The correlations associated with the β-lever are caused by the geometrical restraints of the approximately fixed Cα positions, the planarity of the peptide bond and the conserved nature of hydrogen bonding distances and angles. The correlations of φ with ψ in opposing strands are of negative sign while those of φ with φ and ψ with ψ are instead positive because the rotation of a peptide plane in the clockwise direction around the Cαi−1–Cαi axis causes an equivalent clockwise rotation of the peptide plane in the neighbouring strand19,20,21. We observe circular variances, which range between zero and one and where low values indicate tight clustering around the mean, of 0.038 for φ and 0.029 for ψ. These are within the range observed in the ERNST ubiquitin ensemble (0.031±0.017 and 0.021±0.014, respectively) and correspond to s.d. of 16.0 and 13.9°. The lower variance of ψ is also consistent with the existence of bifurcated hydrogen bonds in antiparallel β-sheets41. This observation confirms that the β-sheet undergoes dynamic changes without compromising the stability of the structure and that the network of weak correlations between neighbouring strands is due to the combination of the crankshaft and β-lever motions. Our results also show that long-range correlations between non-neighbouring strands exist, and lead to collective changes in β-sheets. The long-range coupling between the first and third strands appears to be additive, as the product of the two β-lever correlations φi/φj and φj/φk (0.36*0.43=0.15) is approximately equivalent to the strength of the long-range correlation observed between the non-neighbouring strand dihedrals (φjk) 0.17±0.02. We note that this equivalence is for the pathway proceeding through φ and does not hold for a potential pathway through ψj involving the correlations φi/ψj and ψj/φk (0.31*0.26=0.08). Thus, as was observed for the β-lever motion, the long-range correlations are reduced when measured between ψ angle rotations.

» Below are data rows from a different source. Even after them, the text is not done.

-- ==== Sys2Proof/WellFormed.lean ====
section
/-! DEFINITION. Sys2Proof/WellFormed.lean: which terms of Instr are instructions of the table. The one row with a
bound is DATA, 1 to 32 bytes (30_encoding.md R85). TRANSMIT's operand may have any length, 0 included: the length
check is PSM's own (R80), a meaning and not a matter of form. -/

namespace Sys2Proof

/-- A DATA chunk is never empty (20_memory.md R51, "non-empty byte sequence"). -/
def Instr.chunkNonempty : Instr → Bool
  | .data bs => decide (1 ≤ bs.length)
  | _ => true

/-- A DATA chunk has at most CHUNK_MAX bytes (R85). -/
def Instr.chunkFits : Instr → Bool
  | .data bs => decide (bs.length ≤ Config.chunkMax)
  | _ => true

/-- The instruction is one the table encodes. -/
def Instr.wf (i : Instr) : Bool := i.chunkNonempty && i.chunkFits

end Sys2Proof
end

We conclude from the observation of long-range correlations in the non-homologous X-ray β-sheet ensemble that these correlations are a consequence of the hydrogen bonding network, as this is the only remaining property that can link the strands across the β-sheet motif. The general occurrence of correlated motions in the X-ray β-sheet ensemble underlies the cooperative nature of this secondary structure element and the large fluctuations of the dihedral angles indicate that these structures can be highly dynamic. While the average correlations in the motif are weak, we observed from the homologous structure ensembles that fold-specific structural heterogeneity leads to correlations in certain regions of the structure to become much stronger. Thus, additional factors influence the correlations in a sequence and fold-specific manner to enhance or diminish the correlations. Side chains are likely candidates as an additional factor. NMR studies of side chain dynamics42 and double-mutant cycles17 have shown that side chains can produce non-additive interactions that can be coupled to backbone motions43.

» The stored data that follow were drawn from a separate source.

/-- CONSTRUCT below version 22: FirmwareVersionError, MODE = Idle, READY = 0, and no 'S' is sent
(40_version_construct.md, CONSTRUCT; the payload is decision D27). What VBUF holds at the end is the model's choice, log
20, and that the other transient registers keep their values at REST is log 22's. That HS, BC and CF keep their bits
under the cleared valid bits is log 23's. -/
def Obligations.ConstructRefusesOldFirmware : Prop :=
  ∀ (s : State) (r : Request) (reqs : List Request) (z a b hw tens units : Nat) (v0 v1 v2 v3 : Byte)
    (outs : List OutAnswer) (ins : List InEvent), s.quiet → s.seq = .rest → s.opIn = r :: reqs → r.op = 0 →
    s.outAns = .done z :: .done a :: .done b :: outs → hw ≤ 9 → tens ≤ 9 → units ≤ 9 → v1.toNat = 0x30 + hw →
    v2.toNat = 0x30 + tens → v3.toNat = 0x30 + units → 10 * tens + units < 22 →
    s.inEvents = delivers [v0, v1, v2, v3] ++ ins →
    run 8 s = .next { s with
      opIn := reqs, mode := .idle, ready := false, hsv := false, bcv := false, cfv := false, seq := .rest,
      vbuf := [v0, v1, v2, v3], answers := s.answers ++ [.fail (.firmwareVersionError hw (10 * tens + units))],
      outAns := outs, inEvents := ins, trace := s.trace ++ [.flush] ++ versionTrace a b [v0, v1, v2, v3] }

/-- FWREV from acceptance: after 7 steps Ok(hw, fw), MODE = Idle, nothing else changed (40_version_construct.md, FWREV;
what VBUF holds is the model's choice, log 20, and that the other transient registers keep their values at REST is log
22's). -/
def Obligations.FwrevAnswersTheVersionAndLeavesIdle : Prop :=
  ∀ (s : State) (r : Request) (reqs : List Request) (a b hw tens units : Nat) (v0 v1 v2 v3 : Byte)
    (outs : List OutAnswer) (ins : List InEvent), s.quiet → s.seq = .rest → s.ready = true → s.opIn = r :: reqs →
    r.op = 1 → s.outAns = .done a :: .done b :: outs → hw ≤ 9 → tens ≤ 9 → units ≤ 9 → v1.toNat = 0x30 + hw →
    v2.toNat = 0x30 + tens → v3.toNat = 0x30 + units → s.inEvents = delivers [v0, v1, v2, v3] ++ ins →
    run 7 s = .next { s with
      opIn := reqs, mode := .idle, vbuf := [v0, v1, v2, v3],
      answers := s.answers ++ [.ok (.version hw (10 * tens + units))], outAns := outs, inEvents := ins,
      trace := s.trace ++ versionTrace a b [v0, v1, v2, v3] }

/-! ### the mode operations -/

/-- RESET from acceptance: after 4 steps Ok, MODE = Idle from any MODE, the five zero bytes written, nothing read, the
last handshake and report kept (41_mode_transitions.md, RESET; one transaction is decision D12). That the transient
registers keep their values at REST is the model's choice, log 22. -/
def Obligations.ResetRunsFromAnyMode : Prop :=
  ∀ (s : State) (r : Request) (reqs : List Request) (n : Nat) (outs : List OutAnswer), s.quiet → s.seq = .rest →
    s.ready = true → s.opIn = r :: reqs → r.op = 2 → s.outAns = .done n :: outs →
    run 4 s = .next { s with
      opIn := reqs, mode := .idle, answers := s.answers ++ [.ok .nothing], outAns := outs,
      trace := s.trace ++ resetTrace n }

/-- SAMPLE from acceptance: after 8 steps Ok, MODE = Sampling from any MODE, any three response bytes dropped
(41_mode_transitions.md, SAMPLE). That the transient registers keep their values at REST is the model's choice, log
22. -/
def Obligations.SampleRunsFromAnyMode : Prop :=
  ∀ (s : State) (r : Request) (reqs : List Request) (a b : Nat) (q : List Byte) (outs : List OutAnswer)
    (ins : List InEvent), s.quiet → s.seq = .rest → s.ready = true → s.opIn = r :: reqs → r.op = 3 →
    s.outAns = .done a :: .done b :: outs → q.length = 3 → s.inEvents = delivers q ++ ins →
    run 8 s = .next { s with
      opIn := reqs, mode := .sampling, answers := s.answers ++ [.ok .nothing], outAns := outs, inEvents := ins,
      trace := s.trace ++ sampleTrace a b q }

The observations of equivalent patterns of backbone correlations in both the normal modes of the model β-sheet and the large set of BD ensembles of β-sheet-rich proteins indicate that local and long-range correlations participate in the large-scale motions occurring in β-sheet-containing proteins. While in a complementary way, the BD transition pathways reveal how the series of weak but long-range inter-strand correlations in the β-motifs create channels for the propagation of structural information from one end in the β-sheet to the other one, spanning distances up to 20 Å, and thus transmitting changes between distant regions through global conformational changes. The observed stiffness values and the eigenvalue variances are in qualitative agreement with the work of Emberly et al.28 as do the elastic energies required for the correlated bending and twisting of the β-sheet during the conformational transitions44,45. This suggests that twisting and bending may be carefully encoded in the structure of β-sheet-rich proteins to store and potentially exchange energy to perform their biological roles.

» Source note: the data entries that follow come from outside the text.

/-! ### log -/

@[simp] theorem State.log_cfg (e : Event) : (s.log e).cfg = s.cfg := rfl
@[simp] theorem State.log_mode (e : Event) : (s.log e).mode = s.mode := rfl
@[simp] theorem State.log_ready (e : Event) : (s.log e).ready = s.ready := rfl
@[simp] theorem State.log_hs (e : Event) : (s.log e).hs = s.hs := rfl
@[simp] theorem State.log_hsv (e : Event) : (s.log e).hsv = s.hsv := rfl
@[simp] theorem State.log_bc (e : Event) : (s.log e).bc = s.bc := rfl
@[simp] theorem State.log_bcv (e : Event) : (s.log e).bcv = s.bcv := rfl
@[simp] theorem State.log_cf (e : Event) : (s.log e).cf = s.cf := rfl
@[simp] theorem State.log_cfv (e : Event) : (s.log e).cfv = s.cfv := rfl
@[simp] theorem State.log_seq (e : Event) : (s.log e).seq = s.seq := rfl
@[simp] theorem State.log_cbuf (e : Event) : (s.log e).cbuf = s.cbuf := rfl
@[simp] theorem State.log_clen (e : Event) : (s.log e).clen = s.clen := rfl
@[simp] theorem State.log_cidx (e : Event) : (s.log e).cidx = s.cidx := rfl
@[simp] theorem State.log_wsum (e : Event) : (s.log e).wsum = s.wsum := rfl
@[simp] theorem State.log_pend (e : Event) : (s.log e).pend = s.pend := rfl
@[simp] theorem State.log_rbuf (e : Event) : (s.log e).rbuf = s.rbuf := rfl
@[simp] theorem State.log_rcnt (e : Event) : (s.log e).rcnt = s.rcnt := rfl
@[simp] theorem State.log_prev (e : Event) : (s.log e).prev = s.prev := rfl
@[simp] theorem State.log_vbuf (e : Event) : (s.log e).vbuf = s.vbuf := rfl
@[simp] theorem State.log_opIn (e : Event) : (s.log e).opIn = s.opIn := rfl
@[simp] theorem State.log_answers (e : Event) : (s.log e).answers = s.answers := rfl
@[simp] theorem State.log_outAns (e : Event) : (s.log e).outAns = s.outAns := rfl
@[simp] theorem State.log_inEvents (e : Event) : (s.log e).inEvents = s.inEvents := rfl
@[simp] theorem State.log_trace (e : Event) : (s.log e).trace = s.trace ++ [e] := rfl
@[simp] theorem State.log_rstIn (e : Event) : (s.log e).rstIn = s.rstIn := rfl

/-! ### takeRequest -/

@[simp] theorem State.takeRequest_cfg : (s.takeRequest).cfg = s.cfg := rfl
@[simp] theorem State.takeRequest_mode : (s.takeRequest).mode = s.mode := rfl
@[simp] theorem State.takeRequest_ready : (s.takeRequest).ready = s.ready := rfl
@[simp] theorem State.takeRequest_hs : (s.takeRequest).hs = s.hs := rfl
@[simp] theorem State.takeRequest_hsv : (s.takeRequest).hsv = s.hsv := rfl
@[simp] theorem State.takeRequest_bc : (s.takeRequest).bc = s.bc := rfl
@[simp] theorem State.takeRequest_bcv : (s.takeRequest).bcv = s.bcv := rfl
@[simp] theorem State.takeRequest_cf : (s.takeRequest).cf = s.cf := rfl
@[simp] theorem State.takeRequest_cfv : (s.takeRequest).cfv = s.cfv := rfl
@[simp] theorem State.takeRequest_seq : (s.takeRequest).seq = s.seq := rfl
@[simp] theorem State.takeRequest_cbuf : (s.takeRequest).cbuf = s.cbuf := rfl
@[simp] theorem State.takeRequest_clen : (s.takeRequest).clen = s.clen := rfl
@[simp] theorem State.takeRequest_cidx : (s.takeRequest).cidx = s.cidx := rfl
@[simp] theorem State.takeRequest_wsum : (s.takeRequest).wsum = s.wsum := rfl
@[simp] theorem State.takeRequest_pend : (s.takeRequest).pend = s.pend := rfl
@[simp] theorem State.takeRequest_rbuf : (s.takeRequest).rbuf = s.rbuf := rfl
@[simp] theorem State.takeRequest_rcnt : (s.takeRequest).rcnt = s.rcnt := rfl
@[simp] theorem State.takeRequest_prev : (s.takeRequest).prev = s.prev := rfl
@[simp] theorem State.takeRequest_vbuf : (s.takeRequest).vbuf = s.vbuf := rfl
@[simp] theorem State.takeRequest_opIn : (s.takeRequest).opIn = s.opIn.tail := rfl
@[simp] theorem State.takeRequest_answers : (s.takeRequest).answers = s.answers := rfl
@[simp] theorem State.takeRequest_outAns : (s.takeRequest).outAns = s.outAns := rfl
@[simp] theorem State.takeRequest_inEvents : (s.takeRequest).inEvents = s.inEvents := rfl
@[simp] theorem State.takeRequest_trace : (s.takeRequest).trace = s.trace := rfl
@[simp] theorem State.takeRequest_rstIn : (s.takeRequest).rstIn = s.rstIn := rfl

One illustrative example is the large-scale conformational change found in the periplasmic binding protein OppA (Fig. 4), which occurs between open and closed states and where transitions between these states appear to be concomitant with correlated motions of the β-sheet. The ligated (1rkm) and unligated (2rkm) forms of OppA are related by a rigid-body rotation of domains I and II with respect to domain III. The hinge region that mediates the rotation is composed of two β-sheet segments where correlated changes in the backbone dihedral angles ϕ and ψ are responsible for the structural transition. The twisting motion of the β-sheet embedded in the inter-domain interface mediates the conformational change. These examples of functional transitions show that the correlations that exist within correlated motions may define routes for conformational transitions, and can act as a mechanism to propagate information throughout the protein backbone.

We have shown in a force field-independent fashion that the fluctuations of backbone dihedrals in the β-sheet of proteins are correlated. We have also shown that these correlations are related to the functional deformation modes of this secondary structure element, derived from the geometry of the β-sheets and from the requirement of maintaining inter-strand hydrogen bonds. Our results have established that these β-sheet-correlated motions provide mechanistic pathways that can allow functional transitions between distal sites. They in addition indicate that the local and long-range correlated motions described here can contribute to protein function.

Methods

Generation of the β-sheet ensembles

The non-homologous X-ray β-sheet ensemble was generated by selecting from the PDB protein-only structures with a sequence longer than 50 residues and a minimum resolution of 2.5 Å. In addition, sequence homologues were removed with an identity cutoff of 95%. This gave a list of 16,179 files containing 17,216 unique structures as determined by the homology criteria. A list of the structures is available from the authors on request. The structure database was then further curated to remove atoms with B-factors >50, ensuring that undefined coordinates were removed from the structures before generation of the β-sheet ensemble.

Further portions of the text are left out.